Maybe this is what you want...



... and the .sm file: curvatura1.sm (9 KiB) downloaded 43 time(s).

Wrote

Could anyone help me ?

To plot both systems ... Jean

curvatura.sm (11 KiB) downloaded 55 time(s).
Maths Tangent.sm (91 KiB) downloaded 57 time(s).

thank you very much for your help, I hope I have no more problems

Wrote

thank you very much for your help, I hope I have no more problems

You´re welcome.
It's okay to ask, because you express the need to know. It is better to ask than keep silence

Thank you very much for the availability.
But I need more help.
How can I draw the tangent line to the equation in parametric form?
this is the file … curvatura2.sm (12 KiB) downloaded 43 time(s).

Hi Ale. Here, some ways.

curvatura3.sm (25 KiB) downloaded 47 time(s).
curvatura4.sm (20 KiB) downloaded 46 time(s).

Best regards.
Alvaro

Wrote

Thank you very much for the availability.
But I need more help.
How can I draw the tangent line to the equation in parametric form?
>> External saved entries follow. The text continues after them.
-- ==== Sys2Proof/Machine/Tender.lean ====
section
/-! DEFINITION. Tenders (10: R312 to R318): checks, sources and destinations, the seven kinds step by step, completion. -/

namespace Sys2Proof.Machine

/-- A run of at most 64 B with its poison. -/
abbrev Sector := Bool × List Byte

/-- Bytes cut at 64-B boundaries from an aligned start. -/
def sectorsOf (poison : Nat → Bool) (bs : List Byte) : List Sector :=
  tabulate (cdiv bs.length 64) (fun i => (poison i, (bs.drop (64 * i)).take 64))

def joinSectors (l : List Sector) : Bool × List Byte := (l.any (fun x => x.1), l.flatMap (fun x => x.2))

/-- The tile of a tender. -/
def tenderTile (u : Nat) : Nat := u % 4096 / 8

/-- Whether a scratchpad range may be used by a tender's job (R314). -/
def scratchOk (s : State) (u c core a n : Nat) : Bool :=
  decide (core < 240) && tileOfCore core == tenderTile u && s.isSet F.coreBinding_BOUND core
    && s.get F.coreBinding_CONTEXT core == c && decide (a + n ≤ sramSize s core)

/-- A place moved on by bytes. -/
def placePlus (p : TPlace) (n : Nat) : TPlace :=
  match p with
  | .ctx a => .ctx (a + n)
  | .scratch k a => .scratch k (a + n)

/-- A range's check before anything is written (R213, R305, R314). -/
def tCheck (j : EngJob) (p : TPlace) (n : Nat) (need : Need) (s : State) : Res Unit :=
  if n = 0 then .ok () s
  else
    match p with
    | .ctx a => (placeOf j.ctx a n need [0, 1] s).then (fun _ s => .ok () s)
    | .scratch k a => if scratchOk s j.unit j.ctx k a n then .ok () s else .halt 0x45 a s

/-- The host lines a range lies in, where its segment's target is the host. -/
def hostLines (s : State) (c : Nat) (p : TPlace) (n : Nat) : List Nat :=
  match p with
  | .scratch _ _ => []
  | .ctx a =>
    match resolve s c a n .read [0, 1] with
    | .at_ q => if q.seg.target = 1 then tabulate ((q.addr + n - 1) / 128 + 1 - q.addr / 128) (fun i => (q.addr / 128 + i) * 128) else []
    | _ => []

/-- A host line as read for the job. -/
def gotLine (j : EngJob) (line : Nat) : Bool × List Byte := ((j.got.find? (fun g => g.1 == line)).map (fun g => g.2)).getD (false, [])

/-- Sectors read from a source. -/
def tGet (j : EngJob) (p : TPlace) (n : Nat) (s : State) : Res (List Sector) :=
  if n = 0 then .ok [] s
  else
    match p with
    | .scratch k a =>
      if scratchOk s j.unit j.ctx k a n then .ok (sectorsOf (fun _ => false) (sramRead s k a n)) s else .halt 0x45 a s
    | .ctx a =>
      (placeOf j.ctx a n .read [0, 1] s).then (fun q s =>
        if q.seg.target = 1 then
          let bs := tabulate n (fun i => nthD (gotLine j ((q.addr + i) / 128 * 128)).2 ((q.addr + i) % 128) 0)
          .ok (sectorsOf (fun i => (gotLine j ((q.addr + 64 * i) / 128 * 128)).1) bs) s
        else
          let f := (List.range (cdiv n 64)).foldl (fun (acc : List Sector × State) i =>
            let d := devRead 2 acc.2 (q.rq acc.2) (q.addr + 64 * i) (min 64 (n - 64 * i))
            (acc.1 ++ [d.1], d.2)) ([], s)
          .ok f.1 f.2)

/-- Sectors written to a destination: poison goes with them to device and host memory, and halts the context where the scratchpad
cannot hold it (R274; log 22). -/
def tPut (j : EngJob) (p : TPlace) (l : List Sector) (s : State) : Res Unit :=
  let n := (l.flatMap (fun x => x.2)).length
  if n = 0 then .ok () s
  else
    match p with
    | .scratch k a =>
      if !scratchOk s j.unit j.ctx k a n then .halt 0x45 a s
      else if l.any (fun x => x.1) then .halt 0x46 a s
      else .ok () (sramWrite s k a (l.flatMap (fun x => x.2)))
    | .ctx a =>
      (placeOf j.ctx a n .write [0, 1] s).then (fun q s =>
        if q.seg.target = 1 then .ok () (l.zipIdx.foldl (fun s xi => hostWrite s (q.addr + 64 * xi.2) xi.1.2 xi.1.1) s)
        else .ok () (l.zipIdx.foldl (fun s xi => sectorWrite s (q.rq s) (q.addr + 64 * xi.2) xi.1.2 xi.1.1) s))

/-- Bytes a job read and wrote (Table 10.9). -/
def engBytes (s : State) (u n : Nat) : State := s.bump F.engBytes_BYTES n (engIndex u)

/-! Checks. -/

/-- Bytes of a row at the source and at the destination, and rows of each (Table 10.1). -/
def srcRow (t : TenderJob) : Nat :=
  match t.kind with
  | .transpose => t.cols * t.elemBytes
  | .convert => packed t.srcFmt.elem t.cols
  | .reduce => packed t.srcFmt.elem t.cols
  | _ => t.rowBytes

def dstRow (t : TenderJob) : Nat :=
  match t.kind with
  | .transpose => t.rows * t.elemBytes
  | .convert => packed t.dstFmt.elem t.cols
  | .reduce => packed t.dstFmt.elem t.cols
  | _ => t.rowBytes

def dstRows (t : TenderJob) : Nat := match t.kind with | .transpose => t.cols | _ => t.rows

/-- Scale bytes per row of an MX operand, a multiple of 64 (log 3). -/
def scaleRow (t : TenderJob) : Nat := cdiv (cdiv t.cols 32) 64 * 64

/-- An address of an operand's own space: context memory, or the scratchpad it lies in. -/
def placeIn (p : TPlace) (a : Nat) : TPlace := match p with | .ctx _ => .ctx a | .scratch k _ => .scratch k a

/-- Where the scale bytes of a row of an MX operand begin: beside the operand, in its own space (R72; log 3). -/
def rowScaleAt (t : TenderJob) (p : TPlace) (base r : Nat) : TPlace := placeIn p (base + r * scaleRow t)

/-- Whether a CONVERT job's source, or its destination, has scale bytes. -/
def srcMx (t : TenderJob) : Bool := t.kind == .convert && (match t.srcFmt with | .mx _ => true | _ => false)
def dstMx (t : TenderJob) : Bool := t.kind == .convert && (match t.dstFmt with | .mx _ => true | _ => false)

/-- A parameter outside its table (0x23), by position: formats and element sizes. -/
def tenderBad (t : TenderJob) : Option Nat :=
  let fl (f : OpFmt) : Bool := f.legal && f != .plain .int8 && f != .plain .int32
  match t.kind with
  | .transpose => if t.elemBytes = 1 ∨ t.elemBytes = 2 ∨ t.elemBytes = 4 then none else some 30
  | .convert =>
    if t.srcFmt = .plain .int8 ∧ t.dstFmt = .plain .int32 then none
    else if !fl t.srcFmt then some 31 else if !fl t.dstFmt then some 32 else none
  | .reduce =>
    if t.srcFmt != .plain .fp32 && t.srcFmt != .plain .bf16 then some 31
    else if t.dstFmt != .plain .fp32 && t.dstFmt != .plain .bf16 then some 32 else none
  | _ => none

def placeAddr (p : TPlace) : Nat := match p with | .ctx a => a | .scratch _ a => a

def usesSrc (k : TKind) : Bool := match k with | .zero => false | _ => true
def usesDst (k : TKind) : Bool := match k with | .prefetch => false | _ => true
def byRows (k : TKind) : Bool := match k with | .copy => true | .gather => true | .zero => true | .prefetch => true | _ => false

/-- Addresses, pitches and ROW_BYTES that must be multiples of 64 (R313). -/
def tenderAligned (t : TenderJob) : List Nat :=
  (if usesSrc t.kind then [placeAddr t.src, t.srcPitch] else []) ++ (if usesDst t.kind then [placeAddr t.dst, t.dstPitch] else [])
    ++ (if byRows t.kind then [t.rowBytes] else []) ++ (match t.kind with | .gather => [t.index] | _ => [])
    ++ (if srcMx t then [t.srcScale] else []) ++ (if dstMx t then [t.dstScale] else [])

/-- The source's rows: for GATHER as its index names them. -/
def srcRowAt (t : TenderJob) (idx : List Nat) (r : Nat) : Nat := match t.kind with | .gather => nthD idx r 0 | _ => r

/-- INDEX read (R312): consumed, so poison halts. -/
def tenderIndex (j : EngJob) (t : TenderJob) (s : State) : Res (List Nat) :=
  match t.kind with
  | .gather => memCodes j.ctx t.index 32 t.rows s
  | _ => .ok [] s

/-- A source row's range: PREFETCH reads device memory alone (R312, R213). -/
def srcCheck (j : EngJob) (t : TenderJob) (p : TPlace) (n : Nat) (s : State) : Res Unit :=
  match t.kind, p with
  | .prefetch, .ctx a => devCheck .read j.ctx a n s
  | .prefetch, .scratch _ a => .halt 0x45 a s
  | _, _ => tCheck j p n .read s

/-- Every check before anything is written, in the order 0x23, 0x41, the ranges with those of scale bytes, the census slot (R213, R313,
R314, R61). -/
def tenderCheck (j : EngJob) (t : TenderJob) (s : State) : Res Unit :=
  match tenderBad t with
  | some p => .halt 0x23 (paramInfo p) s
  | none =>
    match (tenderAligned t).find? (fun a => a % 64 != 0) with
    | some a => .halt 0x41 a s
    | none =>
      let need : Need := match t.kind with | .reduce => .both | _ => .write
      let rows (b : Bool) (n : Nat) : List Nat := if b then List.range n else []
      (tenderIndex j t s).then (fun idx s =>
        (Res.run (fun r s => srcCheck j t (placePlus t.src (srcRowAt t idx r * t.srcPitch)) (srcRow t) s) (rows (usesSrc t.kind) t.rows) s).then (fun _ s =>
        (Res.run (fun r s => tCheck j (rowScaleAt t t.src t.srcScale r) (cdiv t.cols 32) .read s) (rows (srcMx t) t.rows) s).then (fun _ s =>
        (Res.run (fun r s => tCheck j (placePlus t.dst (r * t.dstPitch)) (dstRow t) need s) (rows (usesDst t.kind) (dstRows t)) s).then (fun _ s =>
        (Res.run (fun r s => tCheck j (rowScaleAt t t.dst t.dstScale r) (cdiv t.cols 32) .write s) (rows (dstMx t) t.rows) s).then (fun _ s =>
          match censusCheckOpt s j.ctx t.census with
          | (some (r, i), s) => .halt r i s
          | (none, s) => .ok () (engBytes s j.unit (4 * idx.length)))))))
For the Tangent over C(t), it will follow the scalar rules
of the document Tangent.sm posted before.
The Tangent over the parabola is another business.
Smath does not derive linterp(x) as it is NOT a function
only an interpolation. This project and lot more are
rescued via Infinitesimal Analysis [dates back before CAS].
For that particular typical user point of tangency, OK.
You may want to experiment more .
Don't mind to see noisy curvature [disabled in collapsed].
Chers ... Jean.



curvatura2 Copy.sm (30 KiB) downloaded 37 time(s).

Thanks for the answers.
But if I wanted to find the tangent to the curve when the parameter t changes, how should I do?

Wrote

Thanks for the answers.
But if I wanted to find the tangent to the curve when the parameter t changes, how should I do?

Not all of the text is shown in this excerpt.